The initiative will help tackle surging rates of cancer and other non-communicable diseases in Sub Saharan Africa.
The International Agency for Research in Cancer (IARC) report for 2018 estimated 47,887 new cancer cases annually in Kenya, with a mortality of 32,987, a 29% increase since 2012.
The agency also highlighted that seven out of ten cancers were diagnosed late, resulting in some cancers, such as oesophageal cancer, having mortality rates of more than 99%.
Professor Graham Lord, Vice President and Dean at The University of Manchester’s Faculty of Biology, Medicine and Heath is attending the launch.
He said: “Our aim is to improve the standard of healthcare in Kenya, through research, workforce training and education of healthcare professionals.
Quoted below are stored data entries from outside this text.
-- ==== Sys2Proof/Machine/Routed.lean ====
section
/-! DEFINITION. The words that go to the queues (R14, R48, R180): each is routed; its performer is named in `perform`. The Y
words run in the sequencer when their agent field is 0. -/
namespace Sys2Proof.Machine

open Host (Outcome)

/-- `ld.t` (R160): routed. -/
def execLdT (tok : Tok) (st : BitVec 5) (tile : BitVec 4) (s : State) : Outcome State Fault Refusal :=
  routed (.ldT tok st tile) s

/-- `ld.a` (R16): routed. -/
def execLdA (tok : Tok) (st : BitVec 5) (acc : BitVec 2) (s : State) : Outcome State Fault Refusal :=
  routed (.ldA tok st acc) s

/-- `ld.ti` (R161): routed. -/
def execLdTi (tok : Tok) (st : BitVec 5) (tile : BitVec 4) (idx : BitVec 4) (s : State) : Outcome State Fault Refusal :=
  routed (.ldTi tok st tile idx) s

/-- `ld.ff` (R162): routed. -/
def execLdFf (tok : Tok) (st : BitVec 5) (tile : BitVec 4) (s : State) : Outcome State Fault Refusal :=
  routed (.ldFf tok st tile) s

/-- `bmand` (R258): routed. -/
def execBmand (tok : Tok) (st : BitVec 5) (tile : BitVec 4) (rank : BitVec 4) (s : State) : Outcome State Fault Refusal :=
  routed (.bmand tok st tile rank) s

/-- `bmpfx` (R258): routed. -/
def execBmpfx (tok : Tok) (st : BitVec 5) (tile : BitVec 4) (s : State) : Outcome State Fault Refusal :=
  routed (.bmpfx tok st tile) s

/-- `isx.g` (R258): routed. -/
def execIsxG (tok : Tok) (st : BitVec 5) (tile : BitVec 4) (idx : BitVec 4) (s : State) : Outcome State Fault Refusal :=
  routed (.isxG tok st tile idx) s

/-- `mma`, tile × tile (R97): routed. -/
def execMmaTileTile (tok : Tok) (acc : BitVec 2) (ta : BitVec 4) (tb : BitVec 4) (zf : Bool) (fmt : BitVec 5) (s : State) : Outcome State Fault Refusal :=
  routed (.mmaTileTile tok acc ta tb zf fmt) s

/-- `mma`, pattern in A (R97): routed. -/
def execMmaPatternA (tok : Tok) (acc : BitVec 2) (tb : BitVec 4) (pat : BitVec 3) (zf : Bool) (fmt : BitVec 5) (s : State) : Outcome State Fault Refusal :=
  routed (.mmaPatternA tok acc tb pat zf fmt) s

/-- `mma`, pattern in B (R97): routed. -/
def execMmaPatternB (tok : Tok) (acc : BitVec 2) (ta : BitVec 4) (pat : BitVec 3) (zf : Bool) (fmt : BitVec 5) (s : State) : Outcome State Fault Refusal :=
  routed (.mmaPatternB tok acc ta pat zf fmt) s

/-- `cmpa` (R101): routed. -/
def execCmpa (tok : Tok) (acc : BitVec 2) (ta : BitVec 4) (fmt : BitVec 5) (s : State) : Outcome State Fault Refusal :=
  routed (.cmpa tok acc ta fmt) s

/-- `acz` (R102): routed. -/
def execAcz (tok : Tok) (acc : BitVec 2) (s : State) : Outcome State Fault Refusal :=
  routed (.acz tok acc) s

/-- `tsm` (R105): routed. -/
def execTsm (tok : Tok) (s : State) : Outcome State Fault Refusal :=
  routed (.tsm tok) s

/-- `st.t` (R160): routed. -/
def execStT (tok : Tok) (st : BitVec 5) (tile : BitVec 4) (s : State) : Outcome State Fault Refusal :=
  routed (.stT tok st tile) s

/-- `st.ti` (R161): routed. -/
def execStTi (tok : Tok) (st : BitVec 5) (tile : BitVec 4) (idx : BitVec 4) (s : State) : Outcome State Fault Refusal :=
  routed (.stTi tok st tile idx) s

/-- `st.ff` (R162): routed. -/
def execStFf (tok : Tok) (st : BitVec 5) (tile : BitVec 4) (s : State) : Outcome State Fault Refusal :=
  routed (.stFf tok st tile) s

/-- `st.z` (R163): routed. -/
def execStZ (tok : Tok) (st : BitVec 5) (s : State) : Outcome State Fault Refusal :=
  routed (.stZ tok st) s

/-- `st.a` (R103): routed. -/
def execStA (tok : Tok) (st : BitVec 5) (acc : BitVec 2) (s : State) : Outcome State Fault Refusal :=
  routed (.stA tok st acc) s

/-- `drn` (R114): routed. -/
def execDrn (tok : Tok) (st : BitVec 5) (acc : BitVec 2) (fmt : BitVec 5) (s : State) : Outcome State Fault Refusal :=
  routed (.drn tok st acc fmt) s

/-- `drn.t` (R115): routed. -/
def execDrnT (tok : Tok) (tile : BitVec 4) (acc : BitVec 2) (fmt : BitVec 5) (s : State) : Outcome State Fault Refusal :=
  routed (.drnT tok tile acc fmt) s

/-- `dcfg.sc` (R107): routed. -/
def execDcfgSc (tok : Tok) (st : BitVec 5) (acc : BitVec 2) (col : Bool) (s : State) : Outcome State Fault Refusal :=
  routed (.dcfgSc tok st acc col) s

/-- `dcfg.bi` (R107): routed. -/
def execDcfgBi (tok : Tok) (st : BitVec 5) (acc : BitVec 2) (col : Bool) (s : State) : Outcome State Fault Refusal :=
  routed (.dcfgBi tok st acc col) s

/-- `dcfg.fn` (R109): routed. -/
def execDcfgFn (tok : Tok) (st : BitVec 5) (acc : BitVec 2) (s : State) : Outcome State Fault Refusal :=
  routed (.dcfgFn tok st acc) s

/-- `dcfg.cl` (R107): routed. -/
def execDcfgCl (tok : Tok) (acc : BitVec 2) (b : BitVec 5) (s : State) : Outcome State Fault Refusal :=
  routed (.dcfgCl tok acc b) s

/-- `dcfg.rm` (R108): routed. -/
def execDcfgRm (tok : Tok) (acc : BitVec 2) (b : BitVec 5) (s : State) : Outcome State Fault Refusal :=
  routed (.dcfgRm tok acc b) s

/-- `srs.seed` (R286): routed. -/
def execSrsSeed (tok : Tok) (b : BitVec 5) (s : State) : Outcome State Fault Refusal :=
  routed (.srsSeed tok b) s

/-- `upd` (R202): routed. -/
def execUpd (tok : Tok) (key : BitVec 4) (tile : BitVec 4) (rg : BitVec 5) (sc : BitVec 3) (s : State) : Outcome State Fault Refusal :=
  routed (.upd tok key tile rg sc) s

/-- A Y word (R180): in the sequencer its operation is performed, else it is routed. -/
def yWord (q : BitVec 2) (i : Instr) (m : Core → M Unit) (s : State) : Outcome State Fault Refusal :=
  if q = 0 then runSeq 4 (do m (← getC); return .next) s else routed i s

/-- A Y word that may wait on an object (R180, R182, R183): the operation takes the agent, 0 for the sequencer. -/
def yWait (q : BitVec 2) (i : Instr) (m : Core → M Waits) (s : State) : Outcome State Fault Refusal :=
  if q = 0 then runSeq 4 (do (← m (← getC)).flow) s else routed i s

/-- `bar.init` (R127, R180). -/
def execBarInit (tok : Tok) (q : BitVec 2) (a : BitVec 5) (b : BitVec 5) (sc : BitVec 3) (s : State) : Outcome State Fault Refusal :=
  yWord q (.barInit tok q a b sc) (fun c => barInitOp (c.rg a) (c.rg b)) s

/-- `bar.exp` (R127, R180). -/
def execBarExp (tok : Tok) (q : BitVec 2) (a : BitVec 5) (b : BitVec 5) (sc : BitVec 3) (s : State) : Outcome State Fault Refusal :=
  yWord q (.barExp tok q a b sc) (fun c => barExpOp (c.rg a) (c.rg b) sc) s

/-- `bar.arr` (R127, R180). -/
def execBarArr (tok : Tok) (q : BitVec 2) (a : BitVec 5) (sc : BitVec 3) (s : State) : Outcome State Fault Refusal :=
  yWord q (.barArr tok q a sc) (fun c => barArrOp (c.rg a) sc) s

/-- `bar.wait` (R127, R180). -/
def execBarWait (tok : Tok) (q : BitVec 2) (a : BitVec 5) (b : BitVec 5) (sc : BitVec 3) (s : State) : Outcome State Fault Refusal :=
  yWait q (.barWait tok q a b sc) (fun c => barWaitOp 0 (c.rg a) (c.rg b)) s

/-- `ring.fill` (R185, R180). -/
def execRingFill (tok : Tok) (q : BitVec 2) (a : BitVec 5) (b : BitVec 5) (sc : BitVec 3) (s : State) : Outcome State Fault Refusal :=
  yWord q (.ringFill tok q a b sc) (fun c => ringFillOp (c.rg a) (c.rg b) sc) s

/-- `ring.rel` (R185, R180). -/
def execRingRel (tok : Tok) (q : BitVec 2) (a : BitVec 5) (b : BitVec 5) (sc : BitVec 3) (s : State) : Outcome State Fault Refusal :=
  yWord q (.ringRel tok q a b sc) (fun c => ringRelOp (c.rg a) (c.rg b) sc) s

/-- `ring.wf` (R185, R180). -/
def execRingWf (tok : Tok) (q : BitVec 2) (a : BitVec 5) (b : BitVec 5) (sc : BitVec 3) (s : State) : Outcome State Fault Refusal :=
  yWait q (.ringWf tok q a b sc) (fun c => ringWfOp 0 (c.rg a) (c.rg b)) s

/-- `ring.we` (R185, R180). -/
def execRingWe (tok : Tok) (q : BitVec 2) (a : BitVec 5) (b : BitVec 5) (sc : BitVec 3) (s : State) : Outcome State Fault Refusal :=
  yWait q (.ringWe tok q a b sc) (fun c => ringWeOp 0 (c.rg a) (c.rg b)) s

/-- `evq.post` (R190, R180). -/
def execEvqPost (tok : Tok) (q : BitVec 2) (a : BitVec 5) (b : BitVec 5) (sc : BitVec 3) (s : State) : Outcome State Fault Refusal :=
  yWord q (.evqPost tok q a b sc) (fun c => evqPostOp (c.rg a) (c.rg b) sc) s

/-- `join.dec` (R132, R180): it waits, the count unchanged, while its push cannot be made. -/
def execJoinDec (tok : Tok) (q : BitVec 2) (a : BitVec 5) (sc : BitVec 3) (s : State) : Outcome State Fault Refusal :=
  yWait q (.joinDec tok q a sc) (fun c => joinDecOp 0 (c.rg a) sc) s

/-- `ring.cl` (R185). -/
def execRingCl (a : BitVec 5) (b : BitVec 5) (_sc : BitVec 3) (s : State) : Outcome State Fault Refusal :=
  runSeq 4 (ringClOp a b) s

/-- `ring.take` (R185). -/
def execRingTake (a : BitVec 5) (b : BitVec 5) (_sc : BitVec 3) (s : State) : Outcome State Fault Refusal :=
  runSeq 4 (ringTakeOp a b) s

/-- `evq.pop` (R189). -/
def execEvqPop (a : BitVec 5) (_sc : BitVec 3) (s : State) : Outcome State Fault Refusal :=
  runSeq 4 (evqPopOp a) s

/-- `join.init` (R192). -/
def execJoinInit (a : BitVec 5) (b : BitVec 5) (sc : BitVec 3) (s : State) : Outcome State Fault Refusal :=
  runSeq 4 (joinInitOp a b sc) s

/-- `cq.push` (R141). -/
def execCqPush (a : BitVec 5) (b : BitVec 5) (sc : BitVec 3) (s : State) : Outcome State Fault Refusal :=
  runSeq 4 (cqPushOp a b sc) s

/-- `spawn` (R191). -/
def execSpawn (a : BitVec 5) (b : BitVec 5) (sc : BitVec 3) (s : State) : Outcome State Fault Refusal :=
  runSeq 4 (spawnOp a b sc) s

end Sys2Proof.Machine
end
It is a flagship project for the Faculty and one that we hope will make an important difference to Kenyans.
“The work will initially focus on improving cancer outcomes through early detection, rapid diagnosis and the delivery of high-quality care.
“But our ultimate aim is the creation of a resilient healthcare system in Kenya that can cope with the changing disease burden in the country from infectious to non-communicable diseases, including cancer, mental health and cardiovascular diseases.
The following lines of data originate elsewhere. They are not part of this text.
-- ==== Sys2Proof/Certificates/Slice0/Obligations.lean ====
section
/-! DEFINITION. The statements for the provers. Each says what the spec says of the machine; its docstring names the rules.
A completion statement concludes that `exec` answers a next state, and gives that state. -/

open Sys2Proof Sys2Proof.Machine

namespace Sys2Proof.Machine

/-! ## What the statements speak of -/

/-- The state after a word of `n` bytes that leaves the current core as `c` (R65, R338). -/
def State.did (s : State) (n : Nat) (c : Core) : State := { s with core := c.after n .next }

/-- A register result and nothing else (R23, R65). -/
def State.wrote (s : State) (n : Nat) (d : Reg) (v : Dword) : State := s.did n (s.core.setG d v)

/-- A register result with flags ORed into `fflg` (R36). -/
def State.wroteF (s : State) (n : Nat) (d : Reg) (v : Dword) (f : BitVec 6) : State :=
  s.did n ((s.core.setG d v).orFlags f)

/-- The next state of a word that goes on at another address (R73). -/
def State.wentTo (s : State) (c : Core) (pc : Dword) : State := { s with core := c.after 4 (.goto pc) }

/-- Two states hold the same memories, byte for byte: physical memory, banks, code stores. -/
def SameMemory (s t : State) : Prop :=
  ∀ a, memByte t.mem a = memByte s.mem a ∧ memByte t.bank a = memByte s.bank a ∧ memByte t.code a = memByte s.code a

/-- Two cores differ at most in the pc, the counters, the stall and the registers that a word may write: the g registers
named, and the flags if `fl`. -/
def SameBut (ds : List Reg) (fl : Bool) (c d : Core) : Prop :=
  (∀ r, r ∉ ds → d.rg r = c.rg r) ∧ (fl = false → d.fflg = c.fflg) ∧
  d = { c with g := d.g, fflg := d.fflg, pc := d.pc, counters := d.counters, stall := d.stall }

/-- No store of the current core's, or of the same member of its task before a pre-emption, is on its way at a scope (R88,
R234, R239): to the pool at PL and SY, to a peer or the host at any. -/
def State.noneFar (s : State) (sc : BitVec 3) : Prop :=
  (5 ≤ sc.toNat → ∀ p ∈ s.poolStores, s.core.made p.core p.agent p.task p.member = false) ∧
  (∀ p ∈ s.hostStores, s.core.made p.core p.agent p.task p.member = false) ∧
  ∀ r ∈ s.remote, s.core.made r.core r.agent r.task r.member = false

/-- Such a store is on its way, and none of the pool's is lost. -/
def State.someFar (s : State) (sc : BitVec 3) : Prop :=
  (∀ p ∈ s.poolStores, p.lost = false) ∧
  ((5 ≤ sc.toNat ∧ ∃ p ∈ s.poolStores, s.core.made p.core p.agent p.task p.member = true) ∨
    (∃ p ∈ s.hostStores, s.core.made p.core p.agent p.task p.member = true) ∨
    ∃ r ∈ s.remote, s.core.made r.core r.agent r.task r.member = true)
“This collaboration will directly address the UN Sustainable Development Goals by supporting the provision of Universal Health Coverage within Kenya.
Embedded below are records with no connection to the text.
-- ==== Sys2Proof/Laws/Memory.lean ====
section
/-! SUPPORT. The laws of a memory: its canonical form, which every memory operation keeps, and a byte read after a
write. -/
namespace Sys2Proof.Machine

open Host (Cell)

/-- The canonical form as a reader says it: addresses rise strictly, and no entry is zero. -/
def MemForm (m : List Cell) : Prop := m.Pairwise (fun c d => c.1 < d.1) ∧ ∀ c ∈ m, c.2 ≠ 0

theorem rising_iff (m : List Cell) :
    (m.zip m.tail).all (fun p => p.1.1 < p.2.1) = true ↔ m.Pairwise (fun c d => c.1 < d.1) := by
  induction m with
  | nil => simp
  | cons c l ih =>
    cases l with
    | nil => simp
    | cons d r =>
      have ih' := ih
      simp only [List.tail_cons] at ih' ⊢
      rw [List.zip_cons_cons, List.all_cons, Bool.and_eq_true, ih', List.pairwise_cons (a := c)]
      constructor
      · rintro ⟨h, hp⟩
        refine ⟨?_, hp⟩
        intro e he
        rcases List.mem_cons.1 he with rfl | he
        · simpa using h
        · have := (List.pairwise_cons.1 hp).1 e he
          have h' : c.1 < d.1 := by simpa using h
          omega
      · rintro ⟨h, hp⟩
        exact ⟨by simpa using h d (by simp), hp⟩

theorem memWf_iff (m : List Cell) : memWf m = true ↔ MemForm m := by
  unfold memWf MemForm
  rw [Bool.and_eq_true, rising_iff]
  simp

/-- The empty memory has the form. -/
theorem memWf_nil : memWf [] = true := rfl

/-- Every memory that a filter leaves has the form. -/
theorem memWf_filter (p : Cell → Bool) {m : List Cell} (h : memWf m = true) : memWf (m.filter p) = true := by
  rw [memWf_iff] at *
  exact ⟨h.1.filter _, fun c hc => h.2 c (List.mem_of_mem_filter hc)⟩

/-- The cells of some bytes: each lies in their range and is not zero, and they rise. -/
theorem cellsOf_form (bs : List Byte) : ∀ a, MemForm (cellsOf a bs) ∧ ∀ c ∈ cellsOf a bs, a ≤ c.1 ∧ c.1 < a + bs.length := by
  induction bs with
  | nil => intro a; simp [cellsOf, MemForm]
  | cons b bs ih =>
    intro a
    obtain ⟨⟨hp, hz⟩, hr⟩ := ih (a + 1)
    unfold cellsOf
    split
    · refine ⟨⟨hp, hz⟩, fun c hc => ?_⟩
      have := hr c hc
      simp only [List.length_cons]; omega
    · rename_i hb
      refine ⟨⟨List.pairwise_cons.2 ⟨fun c hc => ?_, hp⟩, ?_⟩, ?_⟩
      · have := hr c hc
        show a < c.1
        omega
      · intro c hc
        rcases List.mem_cons.1 hc with rfl | hc
        · exact hb
        · exact hz c hc
      · intro c hc
        rcases List.mem_cons.1 hc with rfl | hc
        · simp
        · have := hr c hc
          simp only [List.length_cons]; omega

/-- A write keeps the form. -/
theorem memWf_memWrite (m : List Cell) (a : Nat) (bs : List Byte) (h : memWf m = true) : memWf (memWrite m a bs) = true := by
  rw [memWf_iff] at *
  obtain ⟨⟨hp, hz⟩, hr⟩ := cellsOf_form bs a
  unfold memWrite
  refine ⟨?_, ?_⟩
  · rw [List.pairwise_append, List.pairwise_append]
    refine ⟨⟨h.1.filter _, hp, ?_⟩, h.1.filter _, ?_⟩
    · intro c hc d hd
      have h1 : c.1 < a := by simpa using (List.mem_filter.1 hc).2
      have := hr d hd
      omega
    · intro c hc d hd
      have h2 : a + bs.length ≤ d.1 := by simpa using (List.mem_filter.1 hd).2
      rcases List.mem_append.1 hc with hc | hc
      · have h1 : c.1 < a := by simpa using (List.mem_filter.1 hc).2
        omega
      · have := hr c hc
        omega
  · intro c hc
    rcases List.mem_append.1 hc with hc | hc
    · rcases List.mem_append.1 hc with hc | hc
      · exact h.2 c (List.mem_of_mem_filter hc)
      · exact hz c hc
    · exact h.2 c (List.mem_of_mem_filter hc)

/-- Zeroing a range keeps the form. -/
theorem memWf_memZero (m : List Cell) (a n : Nat) (h : memWf m = true) : memWf (memZero m a n) = true := memWf_filter _ h

/-! ## A byte read after a write -/

theorem find_cellsOf_out (bs : List Byte) : ∀ a x, (x < a ∨ a + bs.length ≤ x) → (cellsOf a bs).find? (·.1 == x) = none := by
  intro a x h
  rw [List.find?_eq_none]
  intro c hc
  have := (cellsOf_form bs a).2 c hc
  simp; omega

theorem find_cellsOf_in (bs : List Byte) : ∀ a i (h : i < bs.length),
    (((cellsOf a bs).find? (·.1 == a + i)).map (·.2)).getD 0 = bs[i] := by
  induction bs with
  | nil => intro a i h; simp at h
  | cons b bs ih =>
    intro a i h
    unfold cellsOf
    cases i with
    | zero =>
      split
      · rename_i hb
        rw [find_cellsOf_out bs (a + 1) (a + 0) (by omega)]
        simp [hb]
      · simp
    | succ j =>
      have hj : j < bs.length := by simpa using h
      have e : a + (j + 1) = (a + 1) + j := by omega
      split
      · rw [e]; simpa using ih (a + 1) j hj
      · rw [List.find?_cons_of_neg (by simp), e]
        simpa using ih (a + 1) j hj

theorem find_filter_keep (p : Cell → Bool) (m : List Cell) (x : Nat) (hp : ∀ c : Cell, c.1 = x → p c = true) :
    (m.filter p).find? (·.1 == x) = m.find? (·.1 == x) := by
  rw [List.find?_filter]
  congr 1
  funext c
  by_cases h : c.1 = x
  · simp [h, hp c h]
  · simp [h]

theorem find_filter_drop (p : Cell → Bool) (m : List Cell) (x : Nat) (hp : ∀ c : Cell, c.1 = x → p c = false) :
    (m.filter p).find? (·.1 == x) = none := by
  rw [List.find?_eq_none]
  intro c hc
  by_cases h : c.1 = x
  · have := (List.mem_filter.1 hc).2
    simp [hp c h] at this
  · simp [h]

/-- Every byte outside a write reads as before. -/
theorem memByte_memWrite_ne (m : List Cell) (a : Nat) (bs : List Byte) (x : Nat) (h : x < a ∨ a + bs.length ≤ x) :
    memByte (memWrite m a bs) x = memByte m x := by
  unfold memByte memWrite
  rw [List.find?_append, List.find?_append, find_cellsOf_out bs a x h]
  rcases h with h | h
  · rw [find_filter_keep _ m x (fun c hc => by simp; omega), find_filter_drop _ m x (fun c hc => by simp; omega)]
    simp
  · rw [find_filter_drop _ m x (fun c hc => by simp; omega), find_filter_keep _ m x (fun c hc => by simp; omega)]
    simp

/-- A byte of a write reads as written. -/
theorem memByte_memWrite_eq (m : List Cell) (a : Nat) (bs : List Byte) (i : Nat) (h : i < bs.length) :
    memByte (memWrite m a bs) (a + i) = bs[i] := by
  unfold memByte memWrite
  rw [List.find?_append, List.find?_append, find_filter_drop _ m (a + i) (fun c hc => by simp; omega),
    find_filter_drop _ m (a + i) (fun c hc => by simp; omega)]
  simpa using find_cellsOf_in bs a i h

/-- A zeroed range reads as zero, and every byte outside it as before. -/
theorem memByte_memZero (m : List Cell) (a n x : Nat) :
    memByte (memZero m a n) x = if a ≤ x ∧ x < a + n then 0 else memByte m x := by
  unfold memByte memZero
  split
  · rw [find_filter_drop _ m x (fun c hc => by simp; omega)]; rfl
  · rw [find_filter_keep _ m x (fun c hc => by simp; omega)]

/-! ## A range read -/

theorem fillBytes_length (n : Nat) : ∀ a m, (fillBytes n a m).length = n := by
  induction n with
  | zero => intro a m; simp [fillBytes]
  | succ n ih =>
    intro a m
    cases m with
    | nil => simp [fillBytes, ih]
    | cons c l => unfold fillBytes; split <;> simp [ih]

/-- A read answers as many bytes as it was asked for. -/
theorem memRead_length (m : List Cell) (a n : Nat) : (memRead m a n).length = n := fillBytes_length n a _

theorem fillBytes_get (n : Nat) : ∀ a (m : List Cell), m.Pairwise (fun c d => c.1 < d.1) → (∀ c ∈ m, a ≤ c.1) →
    ∀ i (h : i < n), (fillBytes n a m)[i]'(by rw [fillBytes_length]; exact h) = memByte m (a + i) := by
  induction n with
  | zero => intro a m _ _ i h; omega
  | succ n ih =>
    intro a m hp hl i h
    cases m with
    | nil =>
      cases i with
      | zero => simp [fillBytes, memByte]
      | succ j =>
        have := ih (a + 1) [] (by simp) (by simp) j (by omega)
        simp only [fillBytes, List.getElem_cons_succ, this, memByte]
        simp
    | cons c l =>
      have hc := hl c (by simp)
      have hlt := (List.pairwise_cons.1 hp).1
      by_cases e : c.1 = a
      · have hl' : ∀ d ∈ l, a + 1 ≤ d.1 := fun d hd => by have := hlt d hd; omega
        cases i with
        | zero => simp [fillBytes, e, memByte]
        | succ j =>
          have := ih (a + 1) l (List.pairwise_cons.1 hp).2 hl' j (by omega)
          simp only [fillBytes, e, if_true, List.getElem_cons_succ, this, memByte]
          rw [List.find?_cons_of_neg (by simp; omega)]
          congr 3
          funext d; congr 1; omega
      · have hl' : ∀ d ∈ c :: l, a + 1 ≤ d.1 := by
          intro d hd
          rcases List.mem_cons.1 hd with rfl | hd
          · omega
          · have := hlt d hd; omega
        cases i with
        | zero =>
          simp only [fillBytes, e, if_false, List.getElem_cons_zero, memByte]
          rw [List.find?_eq_none.2]
          · rfl
          · intro d hd; have := hl' d hd; simp; omega
        | succ j =>
          have := ih (a + 1) (c :: l) hp hl' j (by omega)
          simp only [fillBytes, e, if_false, List.getElem_cons_succ, this]
          congr 1; omega

/-- The bytes of a read are the bytes that the memory holds at each address. -/
theorem memRead_get (m : List Cell) (hm : memWf m = true) (a n i : Nat) (h : i < n) :
    (memRead m a n)[i]'(by rw [memRead_length]; exact h) = memByte m (a + i) := by
  have hf := (memWf_iff m).1 hm
  unfold memRead
  rw [fillBytes_get n a _ (hf.1.filter _) (fun c hc => by
    have := (List.mem_filter.1 hc).2; simp at this; exact this.1) i h]
  unfold memByte
  rw [find_filter_keep _ m (a + i) (fun c hc => by simp; omega)]

/-- A read sees the bytes of a write, and the old bytes outside it. -/
theorem memRead_memWrite_same (m : List Cell) (hm : memWf m = true) (a : Nat) (bs : List Byte) :
    memRead (memWrite m a bs) a bs.length = bs := by
  apply List.ext_getElem
  · rw [memRead_length]
  · intro i h1 h2
    rw [memRead_get _ (memWf_memWrite m a bs hm) a bs.length i h2]
    exact memByte_memWrite_eq m a bs i h2

end Sys2Proof.Machine
end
“As the world’s number one university in the Times Higher Education (THE) Impact Rankings last year, we take this responsibility very seriously.”
He added: “Establishing an education pipeline that can deliver a modern, flexible and resilient healthcare workforce capable of responding to the rising tide of cancer is recognised as an urgent priority within the development of a comprehensive cancer care service.
“There has been a surge in incidence and prevalence of non-communicable diseases including cancer in Sub Saharan Africa over the past two decades.
“Consequently, developing a comprehensive cancer care service and high-quality research is an essential way to improve the quality of life of people both in and beyond Kenya.”
Our aim is to improve the standard of healthcare in Kenya, through research, workforce training and education of healthcare professionals. It is a flagship project for the Faculty and one that we hope will make an important difference to Kenyans
Olive Mugenda, Chairperson at KUTRRH, the site for the Centre of Excellence for Cancer Research, commented, “Oesophageal cancer is one of the leading causes of death due to cancer in Kenya, with the mortality rate exceeding 99%. We want to reverse this figure and high quality evidenced research will tell us how. It will provide the answers to one of our biggest health challenges, so we’re delighted that with Manchester we’ve secured a research grant to learn how to improve early diagnosis of the disease and therefore improve treatment.”
Susan Mochache, Principal Secretary to the Ministry of Health, Kenya says, “We have chosen to work with Manchester because they are the best at what they do, and they want to partner with us in seeking real world solutions to some of our biggest health challenges”.
“Manchester share our vision of healthcare in Kenya and understand how high quality evidenced research, the creation of a skilled workforce and improved technologies will improve cancer detection and treatment. Together we are committed to delivering this vision and making the discoveries that will benefit our global communities”.
HE James Ongwae, Governor of Kisii County commented, “The teaching and learning that will take place in the new Healthcare Education & Training Hub we are co-developing, will see us train a new generation of healthcare professionals. This will enable us to address the rising incidence of non-communicable diseases. This flexible multi-professional workforce will increase treatment capacity, meaning more Kenyans will be able to stay in Kenya for their cancer treatment, allowing us to develop our own health system rather than Kenya supporting health systems in other countries”.